Wednesday, May 20, 2009

By Harold Gwin

The business committee chairman said a CBS proposal looks like the best deal so far.

YOUNGSTOWN — The Youngstown City School District’s transportation department says it can trim $180,000 a year off student transportation costs by reducing the number of daily bus routes from 51 to 41.

Steve Ambrosio, chief of transportation for the district, told the school board’s Business Committee Tuesday that Youngstown has been gradually trimming the number of routes over the past several years as student enrollment declined. The district has lost 3,000 students over the last several years, he said.

The latest reduction proposal comes as the Business Committee is looking for ways to cut the district’s $5 million annual transportation bill.

The board already is considering a proposed transportation management contract from Community Bus Services Inc. that guarantees a $500,000-per-year cost savings.

Michael Murphy, Business Committee chairman, said his committee didn’t know the transportation department was going to come up with its own cost-savings proposal until recently.

The committee also is expecting some sort of proposal from an unnamed consultant who has worked with the Western Reserve Transit Authority on its transportation programs and had expected to get that at Tuesday’s meeting. However, the consultant was unable to attend, Murphy said.

The CBS proposal appears to be the best offer at this point, he said.

The CBS plan would reduce the number of bus routes from 51 to 40 and make various other administrative changes to save funds.

A key to that proposal is the cost of outfitting 40 district buses with digital video recorder/global positioning systems to track routes.

CBS is willing to pick up that $160,000 cost as well as the $200,000 expense in personnel and computer software to implement the rerouting.
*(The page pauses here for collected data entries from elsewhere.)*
-- ==== Sys2Proof/Laws/State.lean ====
section
/-! SUPPORT. What each update of the state leaves alone: one lemma for each field and update. -/
set_option Elab.async false
namespace Sys2Proof.Machine

namespace State

@[simp] theorem setCell_clock (s : State) (c : Nat) (x : CellSt) : (s.setCell c x).clock = s.clock := rfl
@[simp] theorem setCell_agenda (s : State) (c : Nat) (x : CellSt) : (s.setCell c x).agenda = s.agenda := rfl
@[simp] theorem setCell_cell (s : State) (c : Nat) (x : CellSt) : (s.setCell c x).cell = s.cell := rfl
@[simp] theorem setCell_fid (s : State) (c : Nat) (x : CellSt) : (s.setCell c x).fid = s.fid := rfl
@[simp] theorem setCell_free (s : State) (c : Nat) (x : CellSt) : (s.setCell c x).free = s.free := rfl
@[simp] theorem setCell_sectors (s : State) (c : Nat) (x : CellSt) : (s.setCell c x).sectors = s.sectors := rfl
@[simp] theorem setCell_owners (s : State) (c : Nat) (x : CellSt) : (s.setCell c x).owners = s.owners := rfl
@[simp] theorem setCell_dies (s : State) (c : Nat) (x : CellSt) : (s.setCell c x).dies = s.dies := rfl
@[simp] theorem setCell_banks (s : State) (c : Nat) (x : CellSt) : (s.setCell c x).banks = s.banks := rfl
@[simp] theorem setCell_mem (s : State) (c : Nat) (x : CellSt) : (s.setCell c x).mem = s.mem := rfl
@[simp] theorem setCell_range (s : State) (c : Nat) (x : CellSt) : (s.setCell c x).range = s.range := rfl
@[simp] theorem setCell_asids (s : State) (c : Nat) (x : CellSt) : (s.setCell c x).asids = s.asids := rfl
@[simp] theorem setCell_qcur (s : State) (c : Nat) (x : CellSt) : (s.setCell c x).qcur = s.qcur := rfl
@[simp] theorem setCell_htbase (s : State) (c : Nat) (x : CellSt) : (s.setCell c x).htbase = s.htbase := rfl
@[simp] theorem setCell_htlen (s : State) (c : Nat) (x : CellSt) : (s.setCell c x).htlen = s.htlen := rfl
@[simp] theorem setCell_dbtab (s : State) (c : Nat) (x : CellSt) : (s.setCell c x).dbtab = s.dbtab := rfl
@[simp] theorem setCell_ltab (s : State) (c : Nat) (x : CellSt) : (s.setCell c x).ltab = s.ltab := rfl
@[simp] theorem setCell_commtab (s : State) (c : Nat) (x : CellSt) : (s.setCell c x).commtab = s.commtab := rfl
@[simp] theorem setCell_netcfg (s : State) (c : Nat) (x : CellSt) : (s.setCell c x).netcfg = s.netcfg := rfl
@[simp] theorem setCell_pool (s : State) (c : Nat) (x : CellSt) : (s.setCell c x).pool = s.pool := rfl
@[simp] theorem setCell_fring (s : State) (c : Nat) (x : CellSt) : (s.setCell c x).fring = s.fring := rfl
@[simp] theorem setCell_fidx (s : State) (c : Nat) (x : CellSt) : (s.setCell c x).fidx = s.fidx := rfl
@[simp] theorem setCell_queues (s : State) (c : Nat) (x : CellSt) : (s.setCell c x).queues = s.queues := rfl
@[simp] theorem setCell_parks (s : State) (c : Nat) (x : CellSt) : (s.setCell c x).parks = s.parks := rfl
@[simp] theorem setCell_bundles (s : State) (c : Nat) (x : CellSt) : (s.setCell c x).bundles = s.bundles := rfl
@[simp] theorem setCell_bundleN (s : State) (c : Nat) (x : CellSt) : (s.setCell c x).bundleN = s.bundleN := rfl
@[simp] theorem setCell_nets (s : State) (c : Nat) (x : CellSt) : (s.setCell c x).nets = s.nets := rfl
@[simp] theorem setCell_bars (s : State) (c : Nat) (x : CellSt) : (s.setCell c x).bars = s.bars := rfl
@[simp] theorem setCell_flights (s : State) (c : Nat) (x : CellSt) : (s.setCell c x).flights = s.flights := rfl
@[simp] theorem setCell_credits (s : State) (c : Nat) (x : CellSt) : (s.setCell c x).credits = s.credits := rfl
@[simp] theorem setCell_posts (s : State) (c : Nat) (x : CellSt) : (s.setCell c x).posts = s.posts := rfl
@[simp] theorem setCell_postN (s : State) (c : Nat) (x : CellSt) : (s.setCell c x).postN = s.postN := rfl
@[simp] theorem setCell_colls (s : State) (c : Nat) (x : CellSt) : (s.setCell c x).colls = s.colls := rfl
@[simp] theorem setCell_wheel (s : State) (c : Nat) (x : CellSt) : (s.setCell c x).wheel = s.wheel := rfl
@[simp] theorem setCell_saves (s : State) (c : Nat) (x : CellSt) : (s.setCell c x).saves = s.saves := rfl
@[simp] theorem setCell_link (s : State) (c : Nat) (x : CellSt) : (s.setCell c x).link = s.link := rfl
@[simp] theorem setCell_pcie (s : State) (c : Nat) (x : CellSt) : (s.setCell c x).pcie = s.pcie := rfl
@[simp] theorem setCell_ports (s : State) (c : Nat) (x : CellSt) : (s.setCell c x).ports = s.ports := rfl
@[simp] theorem setCell_peers (s : State) (c : Nat) (x : CellSt) : (s.setCell c x).peers = s.peers := rfl
@[simp] theorem setCell_sending (s : State) (c : Nat) (x : CellSt) : (s.setCell c x).sending = s.sending := rfl
@[simp] theorem setCell_mgmt (s : State) (c : Nat) (x : CellSt) : (s.setCell c x).mgmt = s.mgmt := rfl
@[simp] theorem setCell_outbox (s : State) (c : Nat) (x : CellSt) : (s.setCell c x).outbox = s.outbox := rfl
@[simp] theorem setCell_late (s : State) (c : Nat) (x : CellSt) : (s.setCell c x).late = s.late := rfl
@[simp] theorem setCell_stores (s : State) (c : Nat) (x : CellSt) : (s.setCell c x).stores = s.stores := rfl
@[simp] theorem setCell_past (s : State) (c : Nat) (x : CellSt) : (s.setCell c x).past = s.past := rfl
@[simp] theorem setCell_served (s : State) (c : Nat) (x : CellSt) : (s.setCell c x).served = s.served := rfl
@[simp] theorem setCell_due (s : State) (c : Nat) (x : CellSt) : (s.setCell c x).due = s.due := rfl
@[simp] theorem setCell_wlog (s : State) (c : Nat) (x : CellSt) : (s.setCell c x).wlog = s.wlog := rfl
@[simp] theorem setCell_credited (s : State) (c : Nat) (x : CellSt) : (s.setCell c x).credited = s.credited := rfl
@[simp] theorem setCell_ringRel (s : State) (c : Nat) (x : CellSt) : (s.setCell c x).ringRel = s.ringRel := rfl
@[simp] theorem setCell_incoming (s : State) (c : Nat) (x : CellSt) : (s.setCell c x).incoming = s.incoming := rfl
@[simp] theorem setCell_account (s : State) (c : Nat) (x : CellSt) : (s.setCell c x).account = s.account := rfl

@[simp] theorem modCell_clock (s : State) (c : Nat) (f : CellSt → CellSt) : (s.modCell c f).clock = s.clock := rfl
@[simp] theorem modCell_agenda (s : State) (c : Nat) (f : CellSt → CellSt) : (s.modCell c f).agenda = s.agenda := rfl
@[simp] theorem modCell_cell (s : State) (c : Nat) (f : CellSt → CellSt) : (s.modCell c f).cell = s.cell := rfl
@[simp] theorem modCell_fid (s : State) (c : Nat) (f : CellSt → CellSt) : (s.modCell c f).fid = s.fid := rfl
@[simp] theorem modCell_free (s : State) (c : Nat) (f : CellSt → CellSt) : (s.modCell c f).free = s.free := rfl
@[simp] theorem modCell_sectors (s : State) (c : Nat) (f : CellSt → CellSt) : (s.modCell c f).sectors = s.sectors := rfl
@[simp] theorem modCell_owners (s : State) (c : Nat) (f : CellSt → CellSt) : (s.modCell c f).owners = s.owners := rfl
@[simp] theorem modCell_dies (s : State) (c : Nat) (f : CellSt → CellSt) : (s.modCell c f).dies = s.dies := rfl
@[simp] theorem modCell_banks (s : State) (c : Nat) (f : CellSt → CellSt) : (s.modCell c f).banks = s.banks := rfl
@[simp] theorem modCell_mem (s : State) (c : Nat) (f : CellSt → CellSt) : (s.modCell c f).mem = s.mem := rfl
@[simp] theorem modCell_range (s : State) (c : Nat) (f : CellSt → CellSt) : (s.modCell c f).range = s.range := rfl
@[simp] theorem modCell_asids (s : State) (c : Nat) (f : CellSt → CellSt) : (s.modCell c f).asids = s.asids := rfl
@[simp] theorem modCell_qcur (s : State) (c : Nat) (f : CellSt → CellSt) : (s.modCell c f).qcur = s.qcur := rfl
@[simp] theorem modCell_htbase (s : State) (c : Nat) (f : CellSt → CellSt) : (s.modCell c f).htbase = s.htbase := rfl
@[simp] theorem modCell_htlen (s : State) (c : Nat) (f : CellSt → CellSt) : (s.modCell c f).htlen = s.htlen := rfl
@[simp] theorem modCell_dbtab (s : State) (c : Nat) (f : CellSt → CellSt) : (s.modCell c f).dbtab = s.dbtab := rfl
@[simp] theorem modCell_ltab (s : State) (c : Nat) (f : CellSt → CellSt) : (s.modCell c f).ltab = s.ltab := rfl
@[simp] theorem modCell_commtab (s : State) (c : Nat) (f : CellSt → CellSt) : (s.modCell c f).commtab = s.commtab := rfl
@[simp] theorem modCell_netcfg (s : State) (c : Nat) (f : CellSt → CellSt) : (s.modCell c f).netcfg = s.netcfg := rfl
@[simp] theorem modCell_pool (s : State) (c : Nat) (f : CellSt → CellSt) : (s.modCell c f).pool = s.pool := rfl
@[simp] theorem modCell_fring (s : State) (c : Nat) (f : CellSt → CellSt) : (s.modCell c f).fring = s.fring := rfl
@[simp] theorem modCell_fidx (s : State) (c : Nat) (f : CellSt → CellSt) : (s.modCell c f).fidx = s.fidx := rfl
@[simp] theorem modCell_queues (s : State) (c : Nat) (f : CellSt → CellSt) : (s.modCell c f).queues = s.queues := rfl
@[simp] theorem modCell_parks (s : State) (c : Nat) (f : CellSt → CellSt) : (s.modCell c f).parks = s.parks := rfl
@[simp] theorem modCell_bundles (s : State) (c : Nat) (f : CellSt → CellSt) : (s.modCell c f).bundles = s.bundles := rfl
@[simp] theorem modCell_bundleN (s : State) (c : Nat) (f : CellSt → CellSt) : (s.modCell c f).bundleN = s.bundleN := rfl
@[simp] theorem modCell_nets (s : State) (c : Nat) (f : CellSt → CellSt) : (s.modCell c f).nets = s.nets := rfl
@[simp] theorem modCell_bars (s : State) (c : Nat) (f : CellSt → CellSt) : (s.modCell c f).bars = s.bars := rfl
@[simp] theorem modCell_flights (s : State) (c : Nat) (f : CellSt → CellSt) : (s.modCell c f).flights = s.flights := rfl
@[simp] theorem modCell_credits (s : State) (c : Nat) (f : CellSt → CellSt) : (s.modCell c f).credits = s.credits := rfl
@[simp] theorem modCell_posts (s : State) (c : Nat) (f : CellSt → CellSt) : (s.modCell c f).posts = s.posts := rfl
@[simp] theorem modCell_postN (s : State) (c : Nat) (f : CellSt → CellSt) : (s.modCell c f).postN = s.postN := rfl
@[simp] theorem modCell_colls (s : State) (c : Nat) (f : CellSt → CellSt) : (s.modCell c f).colls = s.colls := rfl
@[simp] theorem modCell_wheel (s : State) (c : Nat) (f : CellSt → CellSt) : (s.modCell c f).wheel = s.wheel := rfl
@[simp] theorem modCell_saves (s : State) (c : Nat) (f : CellSt → CellSt) : (s.modCell c f).saves = s.saves := rfl
@[simp] theorem modCell_link (s : State) (c : Nat) (f : CellSt → CellSt) : (s.modCell c f).link = s.link := rfl
@[simp] theorem modCell_pcie (s : State) (c : Nat) (f : CellSt → CellSt) : (s.modCell c f).pcie = s.pcie := rfl
@[simp] theorem modCell_ports (s : State) (c : Nat) (f : CellSt → CellSt) : (s.modCell c f).ports = s.ports := rfl
@[simp] theorem modCell_peers (s : State) (c : Nat) (f : CellSt → CellSt) : (s.modCell c f).peers = s.peers := rfl
@[simp] theorem modCell_sending (s : State) (c : Nat) (f : CellSt → CellSt) : (s.modCell c f).sending = s.sending := rfl
@[simp] theorem modCell_mgmt (s : State) (c : Nat) (f : CellSt → CellSt) : (s.modCell c f).mgmt = s.mgmt := rfl
@[simp] theorem modCell_outbox (s : State) (c : Nat) (f : CellSt → CellSt) : (s.modCell c f).outbox = s.outbox := rfl
@[simp] theorem modCell_late (s : State) (c : Nat) (f : CellSt → CellSt) : (s.modCell c f).late = s.late := rfl
@[simp] theorem modCell_stores (s : State) (c : Nat) (f : CellSt → CellSt) : (s.modCell c f).stores = s.stores := rfl
@[simp] theorem modCell_past (s : State) (c : Nat) (f : CellSt → CellSt) : (s.modCell c f).past = s.past := rfl
@[simp] theorem modCell_served (s : State) (c : Nat) (f : CellSt → CellSt) : (s.modCell c f).served = s.served := rfl
@[simp] theorem modCell_due (s : State) (c : Nat) (f : CellSt → CellSt) : (s.modCell c f).due = s.due := rfl
@[simp] theorem modCell_wlog (s : State) (c : Nat) (f : CellSt → CellSt) : (s.modCell c f).wlog = s.wlog := rfl
@[simp] theorem modCell_credited (s : State) (c : Nat) (f : CellSt → CellSt) : (s.modCell c f).credited = s.credited := rfl
@[simp] theorem modCell_ringRel (s : State) (c : Nat) (f : CellSt → CellSt) : (s.modCell c f).ringRel = s.ringRel := rfl
@[simp] theorem modCell_incoming (s : State) (c : Nat) (f : CellSt → CellSt) : (s.modCell c f).incoming = s.incoming := rfl
@[simp] theorem modCell_account (s : State) (c : Nat) (f : CellSt → CellSt) : (s.modCell c f).account = s.account := rfl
The district transportation department proposal calls for the purchase of 60 of those units to cover all of its buses, an expense that could run about $80,000 for equipment comparable to that proposed by CBS. Ambrosio said additional cost quotes from other companies are expected, as are quotes on the cost of software to implement maintenance and other program schedules.

Murphy said the cost of that equipment would likely have to come out of the $180,000 route reduction savings under the transportation department plan, thereby cutting the overall amount of the annual savings.

Tony DeNiro, assistant superintendent for school business affairs, said additional savings would be realized with the software management tools, but no estimate was immediately available.

Neither proposal calls for any staff reductions.

CBS is preparing some financial documents to prove that the $500,000 in annual savings can be realized, he said, adding that he expects that detail, as well as additional cost projections from the district’s transportation department proposal, at the committee’s June 8 meeting.